The most unusual story in these collections is a scrupulously redacted translation of the Bengali Palatak Toofan by Jagadish Chandra Bose, an early work in the genre. It is illuminating to learn that Bose, famed for his research on radio, microwaves and the “nervous system” of plants, wrote the story for a competition to promote a popular hair oil, Kuntal Keshari. Its inventor, Hemedramohan Basu, had instituted an annual prize for stories in which the product figured. And Bose, a polymath who was considered to be a peer of Heinrich Hertz and Guglielmo Marconi, was happy to enter the competition with a story in which the cooling hair oil calms a raging cyclone. It speaks well of those times.

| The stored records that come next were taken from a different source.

/-- One line short of the floor, and at it. -/
theorem witness_pace : 4096 ≤ printAt.path.highRun ∧ printAt.stepFree = true ∧ printAt.chuck.avs = none ∧
    700 + 10 * printAt.spFloor + 10 ≤ (sets printAt [(R.CHK_VSP_TARGET, 900)]).get R.CHK_VSP_TARGET ∧
    (sets printAt [(R.CHK_VSP_TARGET, 700)]).get R.CHK_VSP_TARGET < 700 + 10 * (sets printAt [(R.CHK_VSP_TARGET, 700)]).spFloor + 10 ∧
    64 ≤ printAt.path.lowRun ∧ 1024 ≤ printAt.path.shadowLines := by decide

theorem witness_kat : printAt.mode ≠ .shadow ∧
    (let s := sets printAt [(R.SPN_CTRL_KAT_PERIOD, 4)]
     s.get R.SPN_CTRL_KAT_PERIOD ≠ 0 ∧ s.get R.SPN_CTRL_KAT_PERIOD * 1024 ≤ s.path.katLines ∧
       ((List.range 34).filter s.lanePresent)[s.path.katTurn % max 1 ((List.range 34).filter s.lanePresent).length]? = some 0) ∧
    (let s := { printAt with path := { printAt.path with armed := false } }
     s.running = true ∧ bit s.path.katDue 2 = true ∧ s.lanePresent 2 = true ∧ s.path.armed = false ∧ s.path.misWait = [] ∧ s.pair.judging = false) := by
  decide

/-- Tiles in hand: decompressor 3 writes column 1; a billet of column 0 is requested. -/
def tileAt : State :=
  { printAt with
    store := { printAt.store with
      billets := [⟨1, 0, 0, false, List.replicate 64 0, false, false, .requested, 0, 0⟩]
      dec := List.replicate 3 none ++ [some ⟨1, 0, List.replicate 16384 0, true, 63⟩] ++ List.replicate 28 none }
    path := { printAt.path with armed := false, ports := { printAt.port 0 with tiles := [⟨1, 0, 63, [], []⟩] } :: List.replicate 23 {} } }

theorem witness_tiles : tileAt.running = true ∧ (tileAt.billetAt 0 0).map (fun b => b.staging) = some .requested ∧
    (tileAt.decJob 3).map (fun j => (j.col, j.band, j.whole, decide (j.written < 64))) = some (1, 0, true, true) ∧ tileAt.path.armed = false ∧
    (tileAt.port 0).tiles[0]? = some ⟨1, 0, 63, [], []⟩ ∧ (0 < tileAt.path.ports.length) ∧ tileAt.firstDec 1 0 = none ∧
    tileAt.flag R.BLT_DEC_ERR_VALID = false ∧ 2 ≤ tileAt.decsUp ∧ (31 < 32) ∧ tileAt.bitIn R.BLT_DEC_PART_PARTED 31 = false := by decide

theorem witness_tile_length : (tileAt.decJob 3).map (fun j => decide (256 * (j.written + 1) ≤ j.bytes.length)) = some true := by decide +kernel

/-- A descriptor waits on ring 0: a raw billet of port 0, column 0, band 0 of job 1, and nothing is resident. -/
def descBytes : List Nat := toBytes 8 0x1000 ++ toBytes 2 64 ++ [0, 0, 0, 1, 0, 0] ++ toBytes 4 0 ++ toBytes 4 9 ++ List.replicate 8 0
def ringAt : State :=
  sets { (printAt.putBytes 0x40180000 descBytes) with store := { printAt.store with billets := [] } }
    [(R.ING_RING_CFG_ENABLE 0, 1), (R.ING_RING_TAIL_TAIL 0, 1), (R.DRC_STORE_MB_MB, 1)]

The 39 stories in these two volumes are too diverse to be catalogued here, but Saint and Varma must be commended for going beyond literary giants like Premendra Mitra and Rahul Sankrityayan, and contemporary established writers like Vandana Singh, Priya Sarukkai-Chhabria, Keki N Daruwalla, Rukmini Bhaya Nair and the much younger Mimi Mondal, to feature writers who are not so well-known. Equally laudable is their preference for work that is literary, rather than ‘hard’ sci-fi (focused on science, technology and accuracy, as in The Martian), which has become an unhealthy obsession in publishing. The “hard” genre speaks only to the already converted and baffles readers without a grounding in science, who can’t readily distinguish between “albumin” and “albedo”. In 2014, Ursula K Le Guin had accepted her US National Book Award in the name of “fellow authors of fantasy and science fiction, writers of the imagination, who for 50 years have watched the beautiful rewards go to the so-called realists.” Recognition now comes readily for science fiction, but its complete acceptance in the canon of literature depends primarily on writers of the imagination, who let us see ourselves with the benefit of foresight.